Lack of physical connection
I am a 28-year-old married lady. I have been married for 3 years. It was an arranged marriage and my parents fixed the match. I had no reason to say “NO” because the boy, now my husband, fitted all the traits that parents would want for their daughter, while looking for a match. He is educated, works as a CA, has a good income, stays separately from his parents and we have our own house. My in-laws are lovely and they love me. However, I am not physically and sexually attracted to my husband and we have not been able to consummate our marriage. My husband is very understanding and has been patient with me. However, this is leading me to exhaustion, physically, mentally, emotionally and psychologically. I too have my own sexual needs and it is getting very frustrating. My life cannot go this way. My parents and family will not understand if I tell them that I am not attracted to my husband and hence cannot have sexual relations with him.
Ans: The ideal person to talk about the difficulties with your marriage is your husband. Since he has been understanding about the lack of intimacy from your end in the relationship, speak to him about the reason as to why it is happening in the first place. Both of you are entitled to a happy marriage and yours doesn’t seem to fulfil this basic criterion for either of you. Maybe talking to him might lead to an insight and possible future of the relationship. The most important person is your husband whose understanding matters as family would not be able to grasp the intricacies of the relationship.
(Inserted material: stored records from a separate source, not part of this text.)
-- ==== Sys2Proof/Machine/Collate.lean ====
section
/-! DEFINITION. COLLATE up to its derived work (R612, R614, R616), loading, freeing and querying signatures (R83 to R92, R628, R629), and the streaming window (R139, R630 to R632, R857, R858). -/

namespace Sys2Proof.Machine

/-! ### Moves along the binding table (R94, R97, R98) -/

/-- A position of the sequencer: the next entry and the open frames. -/
structure Walk where
  pc : Nat
  loops : List LoopFrame
  calls : List Nat
  deriving DecidableEq, Repr

/-- The loop frames that a jump to `t` leaves open (R98): those whose bodies it does not leave. -/
def Quire.closeLoops (q : Quire) (depth t : Nat) (l : List LoopFrame) : List LoopFrame := l.filter fun f => f.depth ≠ depth || q.inBody f.entry t

def Quire.walkNext (w : Walk) : Walk := { w with pc := w.pc + 1 }
def Quire.walkLoopBegin (q : Quire) (w : Walk) : Walk :=
  { w with pc := w.pc + 1, loops := { entry := w.pc, left := (q.bindArg w.pc).toNat, depth := w.calls.length } :: w.loops }
def Quire.walkLoopEnd (q : Quire) (w : Walk) : Walk :=
  match w.loops with
  | f :: rest => if f.left ≤ 1 then { w with pc := w.pc + 1, loops := rest } else { w with pc := q.bindTarget w.pc + 1, loops := { f with left := f.left - 1 } :: rest }
  | [] => { w with pc := w.pc + 1 }
def Quire.walkCall (q : Quire) (w : Walk) : Walk := { w with pc := q.bindTarget w.pc, calls := (w.pc + 1) :: w.calls }
def Quire.walkReturn (w : Walk) : Walk := match w.calls with | r :: rest => { w with pc := r, calls := rest } | [] => w
def Quire.walkJump (q : Quire) (t : Nat) (w : Walk) : Walk := { w with pc := t, loops := q.closeLoops w.calls.length t w.loops }

def Sequencer.walk (x : Sequencer) : Walk := { pc := x.pc, loops := x.loops, calls := x.calls }
def Sequencer.moved (x : Sequencer) (w : Walk) : Sequencer := { x with pc := w.pc, loops := w.loops, calls := w.calls }

/-! ### The streaming window (R139, R631, R857) -/

/-- The codec head packet's chunk number (R630). -/
abbrev codecHead : Nat := 0xFFFFFFFF

/-- Packets of one instance of a STREAM signature, and its packet `n`. -/
def Quire.streamPackets (q : Quire) (s : Nat) : Nat := q.sigChunks s + (if q.sigKind s = 1 then 1 else 0)
def Quire.streamPacket (q : Quire) (s n : Nat) : Nat := if q.sigKind s = 1 then (if n = 0 then codecHead else n - 1) else n

/-- A packet that the window expects: signature, instance, chunk. -/
abbrev Expected := Nat × Word × Nat

/-- Instances of a signature counted ahead of the present ones. -/
def aheadOf (ahead : Sparse Nat) (s : Nat) : Nat := sget (fun _ => 0) s ahead
def addAhead (ahead : Sparse Nat) (s n : Nat) : Sparse Nat := sput (fun _ => 0) s (aheadOf ahead s + n) ahead

/-- Packet `n` on the path from a position on, following the sequential successor past unresolved jumps (R857). -/
def Quire.walkStream (q : Quire) : Nat → Walk → Nat → Sparse Nat → Option Expected
  | 0, _, _, _ => none
  | fuel + 1, w, n, ahead =>
    match q.bindOp w.pc with
    | 1 | 7 =>
      let s := q.bindSig w.pc
      let c := if q.bindOp w.pc = 7 then 1 else (q.bindArg w.pc).toNat
      let k := q.streamPackets s
      if q.sigHome s ≠ 2 then q.walkStream fuel (Quire.walkNext w) n ahead
      else if n < c * k then some (s, (q.sig s).nextInst + BitVec.ofNat 32 (aheadOf ahead s + n / k), q.streamPacket s (n % k))
      else q.walkStream fuel (Quire.walkNext w) (n - c * k) (addAhead ahead s c)
    | 2 => q.walkStream fuel (q.walkLoopBegin w) n ahead
    | 3 => q.walkStream fuel (q.walkLoopEnd w) n ahead
    | 4 => q.walkStream fuel (q.walkCall w) n ahead
    | 5 => q.walkStream fuel (Quire.walkReturn w) n ahead
    | 6 => q.walkStream fuel (q.walkJump (q.bindTarget w.pc) w) n ahead
    | 8 | 9 => q.walkStream fuel (Quire.walkNext w) n ahead
    | _ => none

/-- Packets of a block before its creation cursor, and of all its plays. -/
def Quire.blockCursor (q : Quire) (b : Block) : Nat :=
  b.created * q.streamPackets b.sig + (if b.nextChunk = 0 then 0 else b.nextChunk + (if q.sigKind b.sig = 1 then 1 else 0))
def Quire.blockPackets (q : Quire) (b : Block) : Nat := b.count * q.streamPackets b.sig

/-- Packets still to be created in the blocks of the plan. -/
def Quire.planPackets (q : Quire) (l : List Block) : Nat := (l.map fun b => if q.sigHome b.sig = 2 then q.blockPackets b - q.blockCursor b else 0).sum

/-- Packet `n` of the blocks of the plan, then of the path beyond it. -/
def Quire.planStream (q : Quire) : List Block → Nat → Sparse Nat → Option Expected
  | [], n, ahead =>
    let start : Walk := if q.state = .collated || q.state = .stopped then { pc := q.startEntry, loops := [], calls := [] } else q.seq.walk
    q.walkStream (2 ^ 200) start n ahead
  | b :: t, n, ahead =>
    if q.sigHome b.sig ≠ 2 then q.planStream t n ahead
    else
      let k := q.streamPackets b.sig
      let i := q.blockCursor b + n
      if i < q.blockPackets b then
        let j := i / k
        let inst := match b.firstInst with
          | some f => if j < b.alloc then f + BitVec.ofNat 32 j else (q.sig b.sig).nextInst + BitVec.ofNat 32 (aheadOf ahead b.sig + (j - b.alloc))
          | none => (q.sig b.sig).nextInst + BitVec.ofNat 32 (aheadOf ahead b.sig + j)
        some (b.sig, inst, q.streamPacket b.sig (i % k))
      else q.planStream t (n - (q.blockPackets b - q.blockCursor b)) (addAhead ahead b.sig (b.count - b.alloc))

/-- The STREAM packets of the chunks in the release stage, oldest first. -/
def Quire.slotPackets (q : Quire) : List Expected :=
  q.slots.flatMap fun x =>
    if q.sigHome x.sig = 2 && !x.cancelled then
      (if x.index = 0 ∧ q.sigKind x.sig = 1 then [(x.sig, x.inst, codecHead)] else []) ++ [(x.sig, x.inst, x.index)]
    else []

/-- Packet `n` of the sequence that the window takes, from the next chunk to be released on. -/
def Quire.streamAt (q : Quire) (n : Nat) : Option Expected :=
  if !q.playsStream then none
  else
    match q.slotPackets[n]? with
    | some x => some x
    | none => q.planStream q.seq.plan (n - q.slotPackets.length) []

/-- The packet that the window expects next (R631). -/
def Quire.streamExpected (q : Quire) : Option Expected := q.streamAt q.stream.length

/-- A jump or time-out has left the path: only packets of the release stage and the plan stay in the window (R857). -/
def Quire.reroute (q : Quire) : Quire := { q with stream := q.stream.take (q.slotPackets.length + q.planPackets q.seq.plan) }

/-- The result of a refused STREAM_DATA (R620, R631). Log entry 66: DEDUCED. -/
def Quire.streamResult (q : Quire) : List Byte :=
  match q.streamExpected with
  | some (s, _, i) => le 2 s ++ le 2 0 ++ le 4 i
  | none => le 2 0xFFFF ++ le 2 0 ++ le 4 0

/-- Bytes that the window holds. -/
def Quire.windowBytes (q : Quire) : Nat := ((q.stream ++ q.streamHeads).map fun c => c.data.length).sum

/-- Bytes of the window (R139). Log entry 68: DEDUCED. -/
def Quire.windowSize (q : Quire) : Nat := (q.cfg 0x01 8).toNat * 1024

/-- The states in which STREAM_DATA is accepted. -/
def streamStates : QState → Bool
  | .collated | .armed | .running | .paused | .stopped => true
  | _ => false

/-- The refusals of STREAM_DATA (R631, R858). -/
def streamCheck (q : Quire) (p : Params) : Option Refuse :=
  let s := par p 0 2
  let data := p.length - 16
  if 1023 < s then rangeAt 0
  else if !streamStates q.state then some (stState, detState reasonState q.state)
  else if !q.sigValid s then some (stState, detState reasonSignature q.state)
  else if q.sigHome s ≠ 2 then some (stState, detState reasonHome q.state)
  else
    match q.streamExpected with
    | some (t, _, i) =>
      if t ≠ s ∨ i ≠ par p 4 4 then some (stState, detState reasonOrder q.state)
      else if q.windowSize < data then some (stNoResource, 0)
      else none
    | none => some (stState, detState reasonOrder q.state)

/-- Take the packet into the window. Log entry 67: DEDUCED. -/
def Quire.takeStream (q : Quire) (p : Params) : Quire :=
  match q.streamExpected with
  | some (s, inst, i) => { q with stream := q.stream ++ [{ sig := s, inst := inst, index := i, crc := parW p 8, data := p.drop 16 }] }
  | none => q

/-- End a command that sends no reply (R632). -/
def State.silent (s : State) (d : ReplyTo) : State :=
  s.modSession d.link fun x => x.complete { dest := d, status := stOk, detail := 0, result := [] } none

/-- The interpreter would carry the packet out now. -/
def accepts (o : OpSpec) (h : Hdr) (p : Params) (s : State) (check : State → Option Refuse) : Bool :=
  wholePacket h o.opcode p && (match tagUse o h s with | .new => true | _ => false) && (refusal o h p s check).isNone

/-- A STREAM_DATA that would be accepted, but whose data the window has no room for (R546). Log entry 68: DEDUCED. -/
def streamFull (o : OpSpec) (h : Hdr) (p : Params) (s : State) : Bool :=
  let q := s.quire (hdrQuire h)
  accepts o h p s (fun s => streamCheck (s.quire (hdrQuire h)) p) && decide (q.windowSize < q.windowBytes + (p.length - 16))

/-- The quire's STREAM packet meets a full window: entering that held state counts once (R222, R223). -/
def Quire.holdStream (q : Quire) : W := if q.heldStream then q.w else ({ q with heldStream := true }).w.bump (rk 0x10 0x12C)

/-- The packet stays in its link buffer. -/
def State.hold (s : State) (i : Instr) : State := { s with heldPackets := s.heldPackets ++ [i] }

/-- A STREAM packet of this link waits in the link buffer for room in a window. Log entry 68: DEDUCED. -/
def State.streamWaits (s : State) (k : LinkId) : Bool := s.heldPackets.any fun i => match i with | .streamData h _ => h.link = k | _ => false

/-- STREAM_DATA in the hands of the interpreter. A full window leaves it, and the packets of its class behind it, in the link buffer (R545, R546);
one that has waited there is not refused for the occupation of its quire since (R588). Log entries 66, 67: DEDUCED. -/
def takeStream (waited : Bool) (h : Hdr) (p : Params) (s : State) : State :=
  let q := hdrQuire h
  let o := { opStreamData with whileOccupied := waited }
  if s.linkUp h.link && s.streamWaits h.link then s.hold (.streamData h p)
  else if s.linkUp h.link && streamFull o h p s then (s.onQuire q Quire.holdStream).hold (.streamData h p)
  else
    packet o h p s (fun s => streamCheck (s.quire q) p)
      (fun s d =>
        let s := s.modQuire q fun x => { x.takeStream p with heldStream := false }
        if h.flags &&& 1 = 1 then s.reply d stOk else s.silent d)
      fun s st => if st = stMalformed ∨ st = stOwner then [] else (s.quire q).streamResult

/-- Log entry 66: DEDUCED. -/
def doStreamData (h : Hdr) (p : Params) (s : State) : State := takeStream false h p s

/-! ### COLLATE (R612 to R616) -/

/-- The directory words of a signature are those of the present committed copy. -/
def Quire.sameEntry (q c : Quire) (s : Nat) : Bool :=
  q.sigCtrl s = c.sigCtrl s && q.cfg 0x03 (16 * s + 4) = c.cfg 0x03 (16 * s + 4) && q.sigMask s = c.sigMask s && q.sigLoc s = c.sigLoc s

/-- The directory entry and the stored data of a signature are those of the last commit (R615). -/
def Quire.reuses (old fresh : Quire) (s : Nat) : Bool := old.committed.isSome && !(old.sig s).changed && fresh.sameEntry old s

/-- The class 2 items of the given signatures are due; contexts that new data replaces are dropped before one of them is placed (R249). -/
def Quire.startDerived (q : Quire) (staged : Bool) (sigs : List Nat) : Quire :=
  { q.invalidate sigs.contains with
    derivation := some { sigs := sigs, todo := sigs, next := 0, staged := staged, unasked := [], unwritten := [], made := [], failed := none } }

/-- Whole lines of a byte range are written anew: they lose their poison code (R499). -/
def Dram.rewritten (d : Dram) (a n : Nat) : Dram := { d with poison := d.poison.filter fun l => !(a ≤ 64 * l && 64 * l < a + n) }

/-- The checksum tables of the given signatures are written anew in the channel (R203, R462, R499); `v` is the configuration that lays them down, `table` the entries made for it. -/
def Quire.tablesWritten (q v : Quire) (sigs : List Nat) (table : Nat → List Word) : Quire :=
  { q with dram := (sigs.filter fun s => v.sigHome s = 0 && v.hasTable s).foldl (fun d s =>
      let d := d.rewritten (v.tableAddr s 0) (4 * v.sigChunks s)
      { d with mem := bwrite (v.tableAddr s 0) ((table s).flatMap leW) d.mem }) q.dram }

/-- A completed load has replaced the data of a signature: contexts with the old data are dropped (R249), and its lines are rewritten (R499). -/
def Quire.replaced (q : Quire) (s home loc bytes : Nat) : Quire :=
  let q := q.invalidate (· = s)
  if home = 0 then { q with dram := q.dram.rewritten loc bytes } else q

/-- A configuration address of quire `q` (R12). -/
def cfgAddr (q : QId) (key : Nat) : Nat := 2 ^ 28 * (q.val + 1) + key

/-- The lowest of the offending keys with its status. Log entry 47: DEDUCED. -/
def lowest : List (Nat × Byte) → Option (Nat × Byte)
  | [] => none
  | x :: t => match lowest t with | some y => if y.1 < x.1 then some y else some x | none => some x

/-- The first failing one of phases 1 to 3: phase, key and status. Log entry 50: DEDUCED. -/
def Quire.collationCheck (q : Quire) (oz storeValid : Bool) : Option (Nat × Nat × Byte) :=
  let q := { q with committed := some q.staging }
  let tag := fun (l : List Nat) => l.map fun k => (k, stCollation)
  match lowest (tag q.phase1) with
  | some (k, st) => some (1, k, st)
  | none =>
    match lowest (tag (q.phase2 oz)) with
    | some (k, st) => some (2, k, st)
    | none => (lowest (q.phase3 storeValid)).map fun x => (3, x.1, x.2)

/-- `DETAIL` of a failed collation (R581). -/
def phaseDetail (phase : Nat) : BitVec 16 := BitVec.ofNat 16 (phase * 4096)

/-- `FIRST_ADDR`: 0 for phase 5 and for an invalid calibration store. Log entry 47: DEDUCED. -/
def firstAddr (q : QId) (key : Nat) : Word := if key = 0 then 0 else BitVec.ofNat 32 (cfgAddr q key)

/-- Log entry 56: DESIGN CHOICE. -/
def doCollate (h : Hdr) (p : Params) (s : State) : State :=
  let q := hdrQuire h
  packet opCollate h p s (fun s => inStates s q (· = .staged)) fun s d =>
    match (s.quire q).collationCheck s.modeOz s.cal.storeValid with
    | some (phase, key, st) => let r := s.takeFree; r.2.reply d st (phaseDetail phase) (leW (firstAddr q key) ++ leW r.1)
    | none => s.modQuire q fun x =>
        let v := { x with committed := some x.staging }
        { x.startDerived true ((v.validSigs.filter v.derives).filter fun i => !x.reuses v i && decide (v.deriveItems i ≠ 0)) with occupied := some (.collate d) }

/-- COLLATE: phases 1 to 3; from then on the command occupies the quire (R589, R612). -/
def execCollate (h : Hdr) (p : Params) (s : State) : Out := .next (front .collate opCollate.opcode h p s doCollate)

/-! ### Loading signatures (R83 to R88, R628, R629) -/

/-- Merge a received piece into the pieces of a load: ascending, disjoint and not touching. -/
def mergePiece (x : Nat × Nat) : List (Nat × Nat) → List (Nat × Nat)
  | [] => [x]
  | y :: t => if x.2 < y.1 then x :: y :: t else if y.2 < x.1 then y :: mergePiece x t else mergePiece (min x.1 y.1, max x.2 y.2) t

/-- Bytes received in the load in progress. -/
def Load.received (l : Load) : Nat := (l.got.map fun x => x.2 - x.1).sum

/-- Space that a home offers (R26, R460). -/
def Quire.homeBytes (q : Quire) (home : Nat) : Nat := if home = 0 then q.dram.bytes else 4194304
I was physically abused (I realise that now) as a child by my parents. What seemed normal in traditional Indian households of beating up children at the slightest mistake or error. While I would wonder what was the need of being beaten up as a child at the slightest error, it became a part of my routine and I almost made it a game as to how I could run and dodge my parents as a child. What I can recall is that it was not so nice to get verbally and physically abused. Now when I hear anyone raise their voice or mimic anything that resembles my childhood experiences I seem to get stunned and stop in my feet. I shake as a result and feel tremors when such things happen.
Ans: The incidents that were a part of your growing up years have become ingrained to the extent that you are physically reacting towards anything that could remotely remind you about past. An intensive therapy process could help in dealing with childhood trauma. a lot stems from the early years and as a result affects your present. Thus, unless the angst and possible disappointment towards parents isn’t resolved, moving ahead and being okay when there is someone talking to you in a raised voice nay not be possible. Cognitive behavioural therapy can be of great help in your case.